OCEANSIDE -- The county's chief administrative officer has warned the Board of Supervisors that taking over Oceanside Municipal Airport could entangle the county in a financial, operational and legal quagmire.
Walter Ekard, the county's chief executive, stopped short of recommending against taking it over, but said in a letter dated Aug. 13, "Existing deficiencies and risks associated with Oceanside Airport may cost millions of dollars to resolve."
"In addition," Ekard wrote, "serious compliance issues with the Federal Aviation Administration (FAA) have occurred without apparent resolution. Therefore, taking ownership of the airport may expose the county to considerable financial risk."
Ekard's letter introduced a four-page analysis by the county airport staff that said owning Oceanside's single-runway field would assure it would be developed to its fullest potential. However, the analysis concluded that the venture would be risky.
The county initiated an analysis of taking over the Oceanside airport last September after Supervisor Bill Horn asked the Board of Supervisors to explore the idea. Horn said at the time that Oceanside, led by Mayor Jim Wood, was letting the airport fall into disrepair so it could sell the land for another use.
Horn was unavailable for comment yesterday.
The city this week issued a public request seeking an independent operator for the airport, home to about 70 airplanes. The 50-acre airport, north of state Route 76 about two miles east of Interstate 5, opened as a city facility in 1963.
The county analysis identified five risks associated with airport ownership, including the city's use of $2.5 million in federal funds to purchase 15 acres next to the airport in 2003.

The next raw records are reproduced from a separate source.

-- ==== Sys2Proof/Laws/Accept.lean ====
section
/-! SUPPORT. What a stream that a command accepted must have been: a run of bytes that ends in a success
splits at the completing byte, and FRM_DEC has seen exactly the frame up to where it is. -/

namespace Sys2Proof.Machine

/-- Once no command is active, a stream only sets IN_DROP (40_host_actions.md R144). -/
theorem feed_inactive (c : Command) (es : List Entry) (s : State) (hs : ∀ w, s.opst ≠ .active w)
    (he : ∀ e ∈ es, e.wellFormed = true) :
    ∃ sticky, feed c es s = .next { s with sticky := sticky } := by
  induction es generalizing s with
  | nil => exact ⟨s.sticky, rfl⟩
  | cons e es ih =>
    obtain ⟨st, h⟩ := ih (s.setSticky inDrop) hs (fun x hx => he x (List.mem_cons_of_mem _ hx))
    refine ⟨st, ?_⟩
    show andThen (andThen (exec (pushInstr e) s) (exec c.instr)) (feed c es) = _
    rw [exec_pushInstr e s (he e (by simp)), State.push_inactive s e hs]
    show andThen (exec c.instr (s.setSticky inDrop)) (feed c es) = _
    rw [exec_command_inactive (s.setSticky inDrop) c hs]
    exact h

/-- A stream of bytes that ends in DONE_OK has a byte at which the command succeeded; what follows it
only sets IN_DROP (40_host_actions.md R156; 70_reset_and_hazards.md R359). -/
theorem feed_doneOk (c : Command) (bs : List Byte) (s t : State) (w : Work)
    (hs : s.opst = .active w) (hc : w.command = c) (hf : s.fifo = []) (hd : 0 < s.params.inDepth)
    (h : feed c (bs.map .data) s = .next t) (ht : t.opst = .doneOk) :
    ∃ (pre : List Byte) (b : Byte) (rest : List Byte) (w1 w2 : Work) (q : Option Byte) (u : State)
      (sticky : BitVec 3),
      bs = pre ++ b :: rest ∧ stream s.params pre w = some (.go w1) ∧
      workByte s.params w1 b = .done w2 q ∧ t = { u.succeed w2 with sticky := sticky } := by
  induction bs generalizing s w with
  | nil =>
    simp only [List.map_nil, feed_nil, Host.Outcome.next.injEq] at h
    subst h
    rw [hs] at ht
    simp at ht
  | cons b bs ih =>
    rw [List.map_cons, feed_data c b _ s w hs hc hf hd] at h
    have hwf : ∀ e ∈ bs.map Entry.data, e.wellFormed = true := by
      intro e he
      obtain ⟨x, -, rfl⟩ := List.mem_map.1 he
      rfl
    cases hv : workByte s.params w b with
    | go w' =>
      rw [hv, State.settle_go] at h
      obtain ⟨pre, b', rest, w1, w2, q, u, st, h1, h2, h3, h4⟩ :=
        ih ({ s with inPos := s.inPos + 1, opst := .active w' } : State) w' rfl
          ((workByte_go_command s.params w w' b hv).trans hc) hf hd h
      refine ⟨b :: pre, b', rest, w1, w2, q, u, st, by rw [h1, List.cons_append], ?_, h3, h4⟩
      rw [stream_cons, hv]
      exact h2
    | done w' q =>
      rw [hv] at h
      have hin : ∀ x, (({ s with inPos := s.inPos + 1 } : State).settle (.done w' q)).opst ≠ .active x := by
        intro x; cases q <;> simp [State.settle]
      obtain ⟨st, h5⟩ := feed_inactive c (bs.map .data) _ hin hwf
      rw [h5] at h
      injection h with h
      cases q with
      | none => exact ⟨[], b, bs, w, w', none, _, st, rfl, rfl, hv, h.symm⟩
      | some q => exact ⟨[], b, bs, w, w', some q, _, st, rfl, rfl, hv, h.symm⟩
    | bad e =>
      rw [hv] at h
      have hin : ∀ x, (({ s with inPos := s.inPos + 1 } : State).settle (.bad e)).opst ≠ .active x := by
        intro x; simp [State.settle]
      obtain ⟨st, h5⟩ := feed_inactive c (bs.map .data) _ hin hwf
      rw [h5] at h
      injection h with h
      rw [← h] at ht
      simp [State.settle] at ht

/-! FRM_DEC -/

/-- The fixed part of a device-to-host frame with length byte `len`, up to the echo. -/
def deviceHeader (req len : Byte) : List Byte :=
  [0x00, 0x00, 0xFF, len, BitVec.ofNat 8 ((256 - len.toNat) % 256), 0xD5, expectedEcho req]

/-- The checksum byte of a device-to-host frame. -/
def deviceDcs (req : Byte) (data : List Byte) : Byte :=
  BitVec.ofNat 8 ((256 - (0xD5 + (req.toNat + 1) % 256 + sumBytes data) % 256) % 256)

theorem specDeviceFrame_eq (req len : Byte) (data : List Byte) (h : data.length + 2 = len.toNat) :
    specDeviceFrame req data = deviceHeader req len ++ data ++ [deviceDcs req data, 0x00] := by
  have : BitVec.ofNat 8 (data.length + 2) = len := by
    rw [h, BitVec.ofNat_toNat, BitVec.setWidth_eq]
  simp only [specDeviceFrame, deviceHeader, deviceDcs, this, expectedEcho]
  rw [h]

/-- FRM_DEC has consumed exactly `pre`, a prefix of the frame that answers req. -/
def FrmDecW.seen (req : Byte) (pre out : List Byte) (x : FrmDecW) : Prop :=
  x.exp = expectedEcho req ∧
  match x.ph with
  | .hdr => out = [] ∧ pre = (deviceHeader req x.len).take x.i ∧ x.i ≤ 6 ∧
      (5 ≤ x.i → 2 ≤ x.len.toNat) ∧ (x.i = 6 → x.sum = 0xD5)
  | .pay => pre = deviceHeader req x.len ++ out ∧ 0 < x.rem ∧ out.length + x.rem + 2 = x.len.toNat ∧
      x.sum.toNat = (0xD5 + (req.toNat + 1) % 256 + sumBytes out) % 256
  | .dcs => pre = deviceHeader req x.len ++ out ∧ out.length + 2 = x.len.toNat ∧
      x.sum.toNat = (0xD5 + (req.toNat + 1) % 256 + sumBytes out) % 256
  | .post => pre = deviceHeader req x.len ++ out ++ [deviceDcs req out] ∧ out.length + 2 = x.len.toNat

theorem zero_sum_byte (a b : Byte) (h : sumsToZero a b = true) :
    b = BitVec.ofNat 8 ((256 - a.toNat) % 256) := by
  have ha := a.isLt
  have hb := b.isLt
  simp only [sumsToZero, beq_iff_eq] at h
  apply BitVec.eq_of_toNat_eq
  rw [BitVec.toNat_ofNat]
  omega

theorem FrmDecW.seen_step (cap : Nat) (req b : Byte) (pre : List Byte) (w w' : Work) (x : FrmDecW)
    (h : x.seen req pre w.out) (hv : frmDecByte cap w x b = .go w') :
    ∃ x', w'.cmd = .frmDec x' ∧ x'.seen req (pre ++ [b]) w'.out := by
  obtain ⟨hexp, h⟩ := h
  obtain ⟨ph, i, len, sum, exp, rem⟩ := x
  simp only at hexp
  subst hexp
  unfold frmDecByte at hv
  cases ph with
  | hdr =>
    obtain ⟨ho, hp, hi, hlen, hsum⟩ := h
    simp only at ho hp hi hlen hsum
    simp only [frmDecHdr, frmDecNext] at hv
    have : i = 0 ∨ i = 1 ∨ i = 2 ∨ i = 3 ∨ i = 4 ∨ i = 5 ∨ i = 6 := by omega
    rcases this with rfl | rfl | rfl | rfl | rfl | rfl | rfl <;> simp only [ne_eq, ite_not] at hv
    · split at hv
      · rename_i hb
        injection hv with hv; subst hv; subst hb
        exact ⟨_, rfl, rfl, ho, by rw [hp]; rfl, by simp, by simp, by simp⟩
      · simp at hv
    · split at hv
      · rename_i hb
        injection hv with hv; subst hv; subst hb
        exact ⟨_, rfl, rfl, ho, by rw [hp]; rfl, by simp, by simp, by simp⟩
      · simp at hv
    · split at hv
      · rename_i hb
        injection hv with hv; subst hv; subst hb
        exact ⟨_, rfl, rfl, ho, by rw [hp]; rfl, by simp, by simp, by simp⟩
      · simp at hv
    · injection hv with hv; subst hv
      exact ⟨_, rfl, rfl, ho, by rw [hp]; rfl, by simp, by simp, by simp⟩
    · split at hv
      · simp at hv
      · split at hv
        · simp at hv
        · rename_i hz hl
          injection hv with hv; subst hv
          have hb := zero_sum_byte len b (by simpa using hz)
          subst hb
          exact ⟨_, rfl, rfl, ho, by rw [hp]; rfl, by simp, by simp; omega, by simp⟩
    · split at hv
      · rename_i hb
        injection hv with hv; subst hv; subst hb
        exact ⟨_, rfl, rfl, ho, by rw [hp]; rfl, by simp, fun _ => hlen (by omega), by simp⟩
      · simp at hv
    · split at hv
      · rename_i hb
        injection hv with hv; subst hv; subst hb
        have h2 := hlen (by omega)
        have hs : (sumStep sum (expectedEcho req)).toNat = (0xD5 + (req.toNat + 1) % 256) % 256 := by
          rw [hsum rfl, sumStep_toNat]
          simp [expectedEcho]
        by_cases h0 : len.toNat - 2 = 0
        · refine ⟨_, rfl, rfl, ?_⟩
          simp only [phaseAfterHeader, h0, ho]
          exact ⟨by rw [hp]; rfl, by simp only [List.length_nil]; omega, by rw [hs]; simp⟩
        · refine ⟨_, rfl, rfl, ?_⟩
          have : len.toNat - 2 > 0 := by omega
          simp only [phaseAfterHeader, if_pos this, ho]
          exact ⟨by rw [hp]; rfl, by simpa using this, by simp only [List.length_nil]; omega, by rw [hs]; simp⟩
      · simp at hv
  | pay =>
    obtain ⟨hp, hrem, hlen, hsum⟩ := h
    simp only at hp hrem hlen hsum
    simp only [frmDecPay, Work.emit] at hv
    split at hv
    · simp at hv
    · injection hv with hv; subst hv
      have hs : (sumStep sum b).toNat = (0xD5 + (req.toNat + 1) % 256 + sumBytes (w.out ++ [b])) % 256 := by
        rw [sumStep_toNat, hsum, sumBytes_append]
        simp
        omega
      by_cases h0 : rem - 1 = 0
      · refine ⟨_, rfl, rfl, ?_⟩
        simp only [h0, if_true]
        exact ⟨by rw [hp, List.append_assoc], by simp; omega, hs⟩
      · refine ⟨_, rfl, rfl, ?_⟩
        simp only [h0, if_false]
        exact ⟨by rw [hp, List.append_assoc], by omega, by simp; omega, hs⟩
  | dcs =>
    obtain ⟨hp, hlen, hsum⟩ := h
    simp only at hp hlen hsum
    simp only at hv
    split at hv
    · simp at hv
    · rename_i hz
      injection hv with hv; subst hv
      have hb := zero_sum_byte sum b (by simpa using hz)
      rw [hsum] at hb
      exact ⟨_, rfl, rfl, by rw [hp, hb]; rfl, hlen⟩
  | post =>
    simp only at hv
    split at hv <;> simp at hv

theorem FrmDecW.seen_done (cap : Nat) (req b : Byte) (pre : List Byte) (w w' : Work) (q : Option Byte)
    (x : FrmDecW) (h : x.seen req pre w.out) (hv : frmDecByte cap w x b = .done w' q) :
    pre ++ [b] = specDeviceFrame req w'.out ∧ w'.out.length ≤ 253 := by
  obtain ⟨-, h⟩ := h
  obtain ⟨ph, i, len, sum, exp, rem⟩ := x
  have hl := len.isLt
  unfold frmDecByte at hv
  cases ph with
  | hdr =>
    simp only [frmDecHdr, frmDecNext] at hv
    repeat' split at hv
    all_goals simp at hv
  | pay =>
    simp only [frmDecPay, Work.emit] at hv
    split at hv <;> simp at hv
  | dcs =>
    simp only at hv
    split at hv <;> simp at hv
  | post =>
    obtain ⟨hp, hlen⟩ := h
    simp only at hp hlen hv
    split at hv
    · simp at hv
    · rename_i hb
      simp only [Verdict.done.injEq] at hv
      obtain ⟨rfl, -⟩ := hv
      have hb : b = 0x00 := by simpa using hb
      subst hb
      exact ⟨by rw [hp, specDeviceFrame_eq req len w.out hlen]; simp, by omega⟩

theorem FrmDecW.seen_stream (p : Params) (req : Byte) (bs pre : List Byte) (w w' : Work) (x : FrmDecW)
    (hc : w.cmd = .frmDec x) (h : x.seen req pre w.out) (hv : stream p bs w = some (.go w')) :
    ∃ x', w'.cmd = .frmDec x' ∧ x'.seen req (pre ++ bs) w'.out := by
  induction bs generalizing pre w x with
  | nil => simp at hv; subst hv; exact ⟨x, hc, by simpa using h⟩
  | cons b bs ih =>
    rw [stream_cons] at hv
    have hb : workByte p w b = frmDecByte p.outCap w x b := by simp [workByte, hc]
    rw [hb] at hv
    cases hk : frmDecByte p.outCap w x b with
    | go w1 =>
      rw [hk] at hv
      obtain ⟨x1, hc1, h1⟩ := FrmDecW.seen_step _ req b pre w w1 x h hk
      obtain ⟨x2, hc2, h2⟩ := ih (pre ++ [b]) w1 x1 hc1 h1 hv
      exact ⟨x2, hc2, by simpa using h2⟩
    | done w1 q => rw [hk] at hv; simp only [Verdict.andStream] at hv; split at hv <;> simp at hv
    | bad e => rw [hk] at hv; simp only [Verdict.andStream] at hv; split at hv <;> simp at hv

end Sys2Proof.Machine
end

A citizens group sued the city over the purchase of the 15 acres, and a subsequent settlement agreement says the group must be involved in any planning for the land.
The purchase agreement gives the original owners of the 15 acres a right to buy back the land if it is not used for aviation purposes by May 2008.
The county report says that the FAA has told Wood the repurchase option violates the condition for federal funding, and that the FAA would not release the land for sale.
Additionally, the county report says, the city must develop the property for aviation by next May or pay the government either the amount of the federal grant or the fair market price of the land, "whichever is greater."
The report says it is unlikely that the land can be developed for aviation by next May, creating a legal dilemma.
Gary Gurley, the city's general services manager and airport overseer, agreed yesterday that the 15 acres must be used for airport purposes, but he said there is no mandate that buildings be constructed on it.
Gurley said the current use of the land as a buffer between the airport and nearby habitat and houses is a legitimate aviation use.
Wood said yesterday that because he had not seen Ekard's letter or the county report, it was difficult for him to comment.
He said the airport land is valuable and he would like the city to get the best value out of it. He agreed that groups with contradictory agendas -- anti- and pro-airport groups -- have sway over airport operations, and he said the city is legally required to keep the airport open for at least 10 years.
"There's probably not a piece of property around here that doesn't have a bigger wrench thrown into it," Wood said.
The county report noted that the Oceanside Airport Association alleges in a May letter to the mayor that the city might have misallocated $2.6 million the state paid the airport in 1994 for land used in widening Route 76.
The money should have been put into the airport fund but may have gone into the city's general fund, the county report says.
Wood said that event predated his election to the council so he could not comment on it.
The report says the county may explore the option of operating the airport while the city owns it, but Wood said he didn't like that.
"Oceanside's not going to be interested in having the county take it over just to run it," Wood said, because the city wants to make money from the airport.